Industry 4.0: Overcoming ‘pilot purgatory’ key to manufacturing success – McKinsey

By Andrew Hobbs

Most manufacturers believe they are leading their markets in Industry 4.0 technologies – despite evidence to the contrary, according to a new report from McKinsey & Co.

The consultancy has identified a huge gap between the many companies that are exploring digital manufacturing strategies – via technologies such as automation, robotics, AI, and the Internet of Things – and those that are implementing them successfully.

This is despite widespread confidence among companies regarding their performance against that of their competitors.

The 2018 Manufacturing Global Expert Survey questioned 700 companies across seven countries (Brazil, China, France, Germany, India, Japan, and the USA), spanning a range of industry sectors, including automotive, chemicals, transport, and logistics.

It found that over two-thirds of participants overall see digitising the production value chain as a top priority. India leads China and Brazil in setting the Industry 4.0 agenda, according to McKinsey, while at 63 percent, the US was five points below the 68 percent average.

Implementing Industry 4.0

Companies are currently piloting an average of eight different Industry 4.0 solutions, according to the report. India leads with an average of 10.6, China is close behind on 10.2, and Brazil has 8.9. The US is in fourth place, with a pilot project average of 8.5.

Pilots fall mainly into the following categories:

Connectivity. Using digital performance management and augmented reality (AR) to move the right information to the right people in real time. These tactics help communicate interactive work instructions and standard operating procedures.
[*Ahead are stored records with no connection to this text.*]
/-- The flask's KV_CONFIG names the region, or a page table or sequence descriptor of the flask lies in it (R504). -/
def State.regionUsed (s : State) (fl r : Nat) : Bool :=
  let cfg := s.kvAt fl
  (decide (r < 18432) && bit (s.sliceAt (r / 16)).kvRegions (r % 16))
    || (cfg.set && (touches r cfg.mergeBase (cfg.mergeFrames * 32768)
      || (cfg.swapArea == 1 && touches r cfg.swapBase (cfg.swapSlots * 32768))))
    || s.seq.any (fun q => q.2.state != 0 && q.2.flask == fl
      && (touches r q.2.descAddr 64 || touches r q.2.ptBase (8 * q.2.streams * q.2.maxPages)))

/-- Regions a flask owns. -/
def State.regionsOf (s : State) (fl : Nat) : List Nat := (s.owner.filter (fun p => p.2 == some fl)).map (·.1)

/-- The status FLASK_CONFIG is refused with, the first in the order of R504. -/
def State.flaskRefusal (s : State) (fl op : Nat) (cs rs : List Nat) (count : Nat) : Nat :=
  if 1 < op ∨ 83968 < count ∨ (cs.isEmpty ∧ rs.isEmpty) ∨ !(rs.all s.regionExists) then stBadLength
  else if !s.multiFlask ∧ (cs ≠ [] ∨ fl ≠ 0) then stNotLicensed
  else if s.configBusy ∨ s.flaskBusy fl then stBusy
  else if op = 0 then
    if cs.any (fun c => s.flaskOf c != none && s.flaskOf c != some fl) || rs.any (fun r => (s.ownerAt r != none && s.ownerAt r != some fl)
        || s.regionWithheld r || s.reserved r) then stDenied else 0
  else if cs.any (fun c => s.flaskOf c != some fl || s.ctx.any (fun p => p.2.on && p.2.flask == fl && (s.rangeOf p.2).contains c))
      || rs.any (fun r => s.ownerAt r != some fl || s.regionUsed fl r) then stDenied
  else 0

/-- FLASK_CONFIG (R503-R506): `op` is the row's. -/
def flaskConfig (f op : Nat) (r : Req) : Eff :=
  if field r.body 0 1 ≠ op ∧ ¬(1 < field r.body 0 1 ∧ op = 0) then .skip
  else
    let cs := (List.range 96).filter (fun c => bit (field r.body 8 12) c)
    let n := field r.body 32 4
    hostIn f (field r.body 24 8) (4 * min n 83968) fun d => .get fun s =>
      let rs := nub (u32s d (min n 83968))
      let st := s.flaskRefusal r.flask (field r.body 0 1) cs rs n
      if st ≠ 0 then answer f st
      else
        let owned := s.regionsOf r.flask
        let after := if op = 0 then owned.length + (rs.filter (fun x => s.ownerAt x == none)).length else owned.length - rs.length
        deferReq f r .skip (if op = 0 then .flaskSet r.flask cs rs else .flaskRemove r.flask cs rs) (leBytes after 4)

/-- FLASK_CONFIG op 0 (R503, R505). -/
def execFlaskConfigSet (f : FnIx) (s : State) : Out := finish (withReq f 0x0101 (flaskConfig f 0)) s
/-- FLASK_CONFIG op 1 (R503, R505). -/
def execFlaskConfigRemove (f : FnIx) (s : State) : Out := finish (withReq f 0x0101 (flaskConfig f 1)) s

/-- A grant ends (R236): the region is zeroed and counts as initialised. -/
def endGrant (sl : Nat) : Eff := .get fun s => Eff.when (s.flag .ECC_TWG_grant sl)
  (.seq (zeroRegion sl (s.reg .ECC_TWG_region sl)) (setReg .ECC_TWG_grant sl 0))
Intelligence. Advanced analytics and artificial intelligence (AI) foster better decision-making. Examples include predictive maintenance, digital quality management, and AI-driven demand forecasting.

Flexible Automation. New robotic technologies are safer and improve productivity. Driverless/guided vehicles and collaborative robots (cobots) that work alongside human beings are transforming the factory floor.

The confidence gap

However, while there is significant importance attached to Industry 4.0 programmes and pilots have been launched across a range of applications, less than one-third of respondents describe having moved critical use cases – such as digital performance management – into large-scale rollouts.

In all, only 30 percent of pilot projects ended up being rolled out company-wide. Industrial automation, software, and semiconductors were the sectors that fared best; healthcare, automotive components, and paper & packaging lagged behind.

At the same time, more than 90 percent of the companies surveyed believe that they are either at the forefront of digital manufacturing in their industry, or at least on par with the competition, despite most failing to roll out Industry 4.0 projects out at scale.

“Despite their focus and enthusiasm, companies are experiencing ‘pilot purgatory’,” explained Richard Kelly, a McKinsey partner. “They have significant activities underway, but they are not seeing meaningful bottom-line results.

The challenge is to roll out successful pilot projects to the entire organisation. That’s what makes transformation happen.

Pilot purgatory

The report identifies six ways to escape ‘pilot purgatory’:

  • Focus the opportunity on business value, rather than technology.
  • Approach digital programmes holistically and with a clear vision, and develop a phased road map.
  • Design an ideal, scalable technology stack.
  • Build and lead a dedicated ecosystem of technology partners.
  • Drive the transformation from the top and communicate results and success stories.
  • Get ahead of the capability gap and build a culture to sustain your plans.

In Germany, the US, Japan, and China, optimism about digital manufacturing has fallen after hitting an all-time high last year. But despite this, the number of pilot projects is on the up, says the report.

“It is quite possible that companies still believe in the potential of the various technologies of Industry 4.0,” explained Kelly, “but pilot purgatory has been demoralising.

“Many are less hopeful about their individual chances of reaping benefits at scale. But we’re seeing great success in the number pilot projects being launched, and the general attitude toward digital manufacturing is quite positive.”

Internet of Business says

With the 90/30 gap apparent – 90 percent belief in their own leadership, versus 30 percent demonstrable results – it’s clear that passing Go by advancing beyond the pilot phase is the big challenge for most manufacturers.

Indeed, the gap between pilot and enterprise-scale rollout is significantly larger than that between seeing the technologies’ importance and getting a pilot scheme up and running. This suggests that scaling is a much bigger hurdle than getting the ball rolling in the first place.

It may be that this represents the difference between strategic decisions and operational functions. In other words, setting a vision is easier than getting an entire organisation to change its processes.

The report’s findings and guidance reinforce our own advice on building a business case for IoT.